» EXERCISE BRIEF
Search the records below for the word "none". Copy each line where it occurs.

» Stored data
/-- The test passes on the next state, if the outcome is one. -/
def nextIs (o : Host.Outcome State Fault Refusal) (p : State → Bool) : Bool :=
  match o with
  | .next t => p t
  | .fault _ => false
  | .refused _ => false

theorem exists_of_nextIs {o : Host.Outcome State Fault Refusal} {p : State → Bool} (h : nextIs o p = true) :
    ∃ t, o = .next t ∧ p t = true := by
  cases o with
  | next t => exact ⟨t, rfl, h⟩
  | fault r => exact nomatch r
  | refused r => exact nomatch h

/-! ### Well-formedness: each check refuses an ill-formed term -/

theorem test_wellFormed_ldm_source : (Instr.ldm 17 3).wellFormed = false := by decide
theorem test_wellFormed_ldm_target : (Instr.ldm 1 200).wellFormed = false := by decide
theorem test_wellFormed_ldq_target : (Instr.ldq 17 1).wellFormed = false := by decide
theorem test_wellFormed_wrm_location : (Instr.wrm 17 0).wellFormed = false := by decide
theorem test_wellFormed_wrm_value : (Instr.wrm 0 17).wellFormed = false := by decide
theorem test_wellFormed_add_dest : (Instr.add 32 1).wellFormed = false := by decide
theorem test_wellFormed_add_source : (Instr.add 1 17).wellFormed = false := by decide
theorem test_wellFormed_adq_dest : (Instr.adq 17 1).wellFormed = false := by decide
theorem test_wellFormed_boundary : (Instr.add 16 16).wellFormed = true ∧ (Instr.ldq 16 255).wellFormed = true ∧
    (Instr.nop 255 255).wellFormed = true := by decide

/-! ### Decoding: words written out bit by bit from R81 and R85 (vectors of section 2.1) -/

theorem test_decode_nop : decodeInstr 0b11111111_11111111_0000000000000000#32 = .ok (.nop 255 255) := by decide
theorem test_decode_hlt : decodeInstr 0b00010010_00110100_0000000000000001#32 = .ok (.hlt 18 52) := by decide
theorem test_decode_ldm : decodeInstr 0b00000001_00000011_0000000000000010#32 = .ok (.ldm 1 3) := by decide
theorem test_decode_ldq : decodeInstr 0b00010000_11111111_0000000000000011#32 = .ok (.ldq 16 255) := by decide
theorem test_decode_wrm : decodeInstr 0b00000000_00000001_0000000000000100#32 = .ok (.wrm 0 1) := by decide
theorem test_decode_add : decodeInstr 0b00001111_00001111_0000000000000101#32 = .ok (.add 15 15) := by decide
theorem test_decode_adq : decodeInstr 0b11111111_11111111_0000000000000110#32 = .ok (.adq 255 255) := by decide
theorem test_decode_high_operand : decodeInstr 0x80000002#32 = .ok (.ldm 128 0) := by decide
theorem test_decode_opcode_bits_15_8 : decodeInstr 0x00000100#32 = .error (.unrecognisedOpcode 256) := by decide
theorem test_decode_opcode_7 : decodeInstr 0xFFFF0007#32 = .error (.unrecognisedOpcode 7) := by decide
theorem test_encode_wrm_pc_pc : encodeInstr (.wrm 16 16) = 0x10100004#32 := by decide
theorem test_encode_ldq : encodeInstr (.ldq 0 6) = 0x00060003#32 := by decide
theorem test_decodeTableWord : decodeTableWord 32 0x00040006 = some (.adq 0 4) ∧ decodeTableWord 32 7 = none := by decide

/-! ### Steps (vectors of sections 2.2 to 2.7) -/

/-- Section 2.3: a NOP with operand bytes 255 does not fault. -/
theorem test_step_nop : nextIs (step (stateOf [] 7 (memOf 16 [(7, 0xFFFF0000)])))
    (fun t => t.pc == 8 && t.err.mask == 0) = true := by decide

/-- Section 2.3: a HLT with operand bytes 17 halts cleanly. -/
theorem test_step_hlt : nextIs (step (stateOf [] 0 (memOf 16 [(0, 0x11110001)])))
    (fun t => t.pc == 1 && t.err.mask == 2) = true := by decide

/-- Section 2.4: `LDM r1, r1` loads the whole word into the register that held the address. -/
theorem test_step_ldm_same_register :
    nextIs (step (stateOf [(1, 20)] 0 (memOf 32 [(0, 0x01010002), (20, 0xFFFFFFFF)])))
      (fun t => t.readReg 1 == 0xFFFFFFFF && t.err.mask == 0) = true := by decide

/-- Section 2.4: `LDM r1, r3` with the address one past the last cell. -/
theorem test_step_ldm_out_of_range :
    nextIs (step (stateOf [(1, 32), (3, 5)] 0 (memOf 32 [(0, 0x01030002)])))
      (fun t => t.readReg 3 == 5 && t.pc == 1 && t.err.mask == 6) = true := by decide

/-- Section 2.4: `WRM r0, r1`, the store of the source's sample program. -/
theorem test_step_wrm : nextIs (step (stateOf [(0, 10), (1, 5)] 0 (memOf 32 [(0, 0x00010004)])))
    (fun t => t.mem.read 10 == 5 && t.mem.read 0 == 0x00010004 && t.err.mask == 0) = true := by decide

/-- Section 2.4: `WRM r0, pc` stores the address of the next instruction. -/
theorem test_step_wrm_pc : nextIs (step (stateOf [(0, 12)] 0 (memOf 32 [(0, 0x00100004)])))
    (fun t => t.mem.read 12 == 1) = true := by decide

/-- Section 2.5: `LDQ r15, 255` loads 255, not -1. -/
theorem test_step_ldq : nextIs (step (stateOf [(15, 0xDEADBEEF)] 0 (memOf 4 [(0, 0x0FFF0003)])))
    (fun t => t.readReg 15 == 255 && t.pc == 1) = true := by decide

/-- Section 2.5: `LDQ <255>, 1` names no register. -/
theorem test_step_ldq_bad_index : nextIs (step (stateOf [] 0 (memOf 4 [(0, 0xFF010003)])))
    (fun t => t.pc == 1 && t.err.mask == 6) = true := by decide

/-- Section 2.5: `ADD r1, r2` wraps without a flag. -/
theorem test_step_add_wraps : nextIs (step (stateOf [(1, 0x7FFFFFFF), (2, 1)] 0 (memOf 4 [(0, 0x01020005)])))
    (fun t => t.readReg 1 == 0x80000000 && t.readReg 2 == 1 && t.err.mask == 0) = true := by decide

/-- Section 2.6: `ADD pc, r0` at 5 with -7 in r0 leaves a bad target in the program counter, unchecked. -/
theorem test_step_add_pc : nextIs (step (stateOf [(0, 0xFFFFFFF9)] 5 (memOf 64 [(5, 0x10000005)])))
    (fun t => t.pc == 0xFFFFFFFF && t.err.mask == 0) = true := by decide

/-- Section 2.5: `ADQ r0, 255` adds an unsigned byte to -1. -/
theorem test_step_adq : nextIs (step (stateOf [(0, 0xFFFFFFFF)] 0 (memOf 4 [(0, 0x00FF0006)])))
    (fun t => t.readReg 0 == 254) = true := by decide

/-- Section 2.6: `ADQ pc, 2` at 5 skips two words. -/
theorem test_step_adq_pc : nextIs (step (stateOf [] 5 (memOf 64 [(5, 0x10020006)])))
    (fun t => t.pc == 8) = true := by decide

/-- Section 2.7: an unknown opcode with operand bytes 255 gives 3, not 6. -/
theorem test_step_unknown_opcode : nextIs (step (stateOf [] 0 (memOf 4 [(0, 0xFFFF0007)])))
    (fun t => t.pc == 1 && t.err.mask == 3) = true := by decide

/-- Section 2.2: a fetch at `MEM_WORDS` faults and keeps the program counter. -/
theorem test_step_fetch_fault : nextIs (step (stateOf [] 4 (memOf 4 [])))
    (fun t => t.pc == 4 && t.err.mask == 6) = true := by decide

/-- Section 2.2: the program counter wraps at the end of the largest memory. -/
theorem test_step_pc_wraps : nextIs (step (stateOf [] 0x7FFFFFFF (memOf 2147483648 [])))
    (fun t => t.pc == 0x80000000 && t.err.mask == 0) = true := by decide

/-- The first instruction after reset, placed by `withFetchWord`: `LDQ r0, 6`. -/
theorem test_reset_runs_placed_word : nextIs (step (State.reset.withFetchWord 32 0x00060003))
    (fun t => t.readReg 0 == 6 && t.pc == 1 && t.err.mask == 0) = true := by decide

/-- Storing the zero word takes the cell out of the list again. -/
theorem test_write_zero_is_canonical : memOf 8 [(3, 7), (5, 9), (3, 0)] = memOf 8 [(5, 9)] := by decide

/-! ### Witnesses: hypotheses that can be met -/

/-- For `StoreChangesOneCell`: the first and the last address. -/
theorem test_witness_store_bounds : (memOf 8 [(3, 7)]).wf = true ∧ 0 < (memOf 8 [(3, 7)]).words ∧
    7 < (memOf 8 [(3, 7)]).words := by decide

/-- For `MemoryIsItsReads`. -/
theorem test_witness_memory_reads : (memOf 8 [(3, 7)]).wf = true ∧ ∀ a : Nat, (memOf 8 [(3, 7)]).read a =
    (memOf 8 [(3, 9), (3, 7)]).read a := ⟨by decide, fun a => by rw [show memOf 8 [(3, 9), (3, 7)] = memOf 8 [(3, 7)] by decide]⟩

/-- For `ValidAddressIsSignedInRange`: the last valid address, the first invalid one, a negative one. -/
theorem test_witness_address_bounds : (memOf 8 []).wf = true ∧ (7#32).toNat < (memOf 8 []).words ∧
    (memOf 8 []).words ≤ (8#32).toNat ∧ (memOf 8 []).words ≤ (0xFFFFFFFF#32).toNat := by decide

/-- For `NopHasNoEffect`. -/
theorem test_witness_nop : (stateOf [] 7 (memOf 16 [(7, 0xFFFF0000)])).FetchesWord (255#8 ++ 255#8 ++ 0#16) := by decide

/-- For `HltSetsOnlyHalted`. -/
theorem test_witness_hlt : (stateOf [] 4 (memOf 16 [(4, 1)])).Inv ∧
    (stateOf [] 4 (memOf 16 [(4, 1)])).FetchesWord (0#8 ++ 0#8 ++ 1#16) := by decide

/-- For `LdmLoadsAddressedWord` and `WrmStoresRegister`, with register 16 as the address: the last valid cell, the first invalid one, and the first byte that names
no register. -/
theorem test_witness_address_operand :
    (stateOf [] 31 (memOf 32 [])).mem.wf = true ∧
    (stateOf [] 31 (memOf 32 [])).mem.inRange (signed ((stateOf [] 31 (memOf 32 [])).readReg ⟨(16#8).toNat, by decide⟩)) = true ∧
    (stateOf [] 32 (memOf 32 [])).mem.wf = true ∧
    (stateOf [] 32 (memOf 32 [])).mem.inRange (signed ((stateOf [] 32 (memOf 32 [])).readReg ⟨(16#8).toNat, by decide⟩)) = false ∧
    17 ≤ (17#8).toNat := by decide

/-- For `LdqLoadsZeroExtendedByte`, `AddStoresWrappedSum` and `AdqAddsUnsignedByte`: the last byte that names a register and the first that names none. -/
theorem test_witness_register_operand : (16#8).toNat < 17 ∧ (0#8).toNat < 17 ∧ 17 ≤ (17#8).toNat ∧ 17 ≤ (255#8).toNat := by
  decide

/-- For `OnlyTableRegisterChanges`. -/
theorem test_witness_only_table_register : (Instr.ldq 3 9).registerWritten ≠ some (BitVec.ofNat 8 (4 : RegIndex).val) ∧
    ∃ t, exec (.ldq 3 9) (stateOf [(4, 8)] 0 (memOf 4 [])) = .next t ∧ (t.readReg 3 == 9) = true :=
  ⟨by decide, exists_of_nextIs (by decide)⟩

/-- For `UnreadRegisterHasNoInfluence`. -/
theorem test_witness_unread_register : BitVec.ofNat 8 (4 : RegIndex).val ∉ (Instr.add 3 2).registersRead ∧
    ∃ t, exec (.add 3 2) (stateOf [(2, 8)] 0 (memOf 4 [])) = .next t ∧ (t.readReg 3 == 8) = true :=
  ⟨by decide, exists_of_nextIs (by decide)⟩

/-- For `StepRunsDecodedInstr`. -/
theorem test_witness_step_runs_instr : (stateOf [] 2 (memOf 4 [(2, 0x01020005)])).FetchesInstr (.add 1 2) := by decide

/-- For `PlacedInstrIsTheOneRun`. -/
theorem test_witness_placed_instr : (stateOf [] 3 (memOf 4 [(1, 5)])).Inv ∧ (stateOf [] 3 (memOf 4 [(1, 5)])).Running ∧
    (stateOf [] 3 (memOf 4 [(1, 5)])).mem.inRange (signed (stateOf [] 3 (memOf 4 [(1, 5)])).pc) = true := by decide

/-- For `SequentialFlowAdvancesByOne`. -/
theorem test_witness_sequential : (stateOf [] 2 (memOf 4 [(2, 0x01020005)])).FetchesInstr (.add 1 2) ∧
    (Instr.add 1 2).writesPc = false ∧
    ∃ t, step (stateOf [] 2 (memOf 4 [(2, 0x01020005)])) = .next t ∧ (t.pc == 3) = true :=
  ⟨by decide, by decide, exists_of_nextIs (by decide)⟩

/-- For `LdqPcJumpsAbsolute`, `AdqPcSkipsForward` and the three clauses of `AddPcJumpsRelative`. -/
theorem test_witness_jump_words :
    (stateOf [] 0 (memOf 64 [(0, 0x100C0003)])).FetchesWord (16#8 ++ 12#8 ++ 3#16) ∧
    (stateOf [] 5 (memOf 64 [(5, 0x10020006)])).FetchesWord (16#8 ++ 2#8 ++ 6#16) ∧
    (0 : RegIndex) ≠ pcReg ∧
    (stateOf [] 5 (memOf 64 [(5, 0x10000005)])).FetchesWord (16#8 ++ BitVec.ofNat 8 (0 : RegIndex).val ++ 5#16) ∧
    (stateOf [] 5 (memOf 64 [(5, 0x10100005)])).FetchesWord (16#8 ++ 16#8 ++ 5#16) ∧
    (stateOf [] 0 (memOf 64 [(0, 0x01100005)])).FetchesWord (BitVec.ofNat 8 (1 : RegIndex).val ++ 16#8 ++ 5#16) := by decide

» THE COMPLETED TASK
theorem test_decodeTableWord : decodeTableWord 32 0x00040006 = some (.adq 0 4) ∧ decodeTableWord 32 7 = none := by decide
/-- For `LdqLoadsZeroExtendedByte`, `AddStoresWrappedSum` and `AdqAddsUnsignedByte`: the last byte that names a register and the first that names none. -/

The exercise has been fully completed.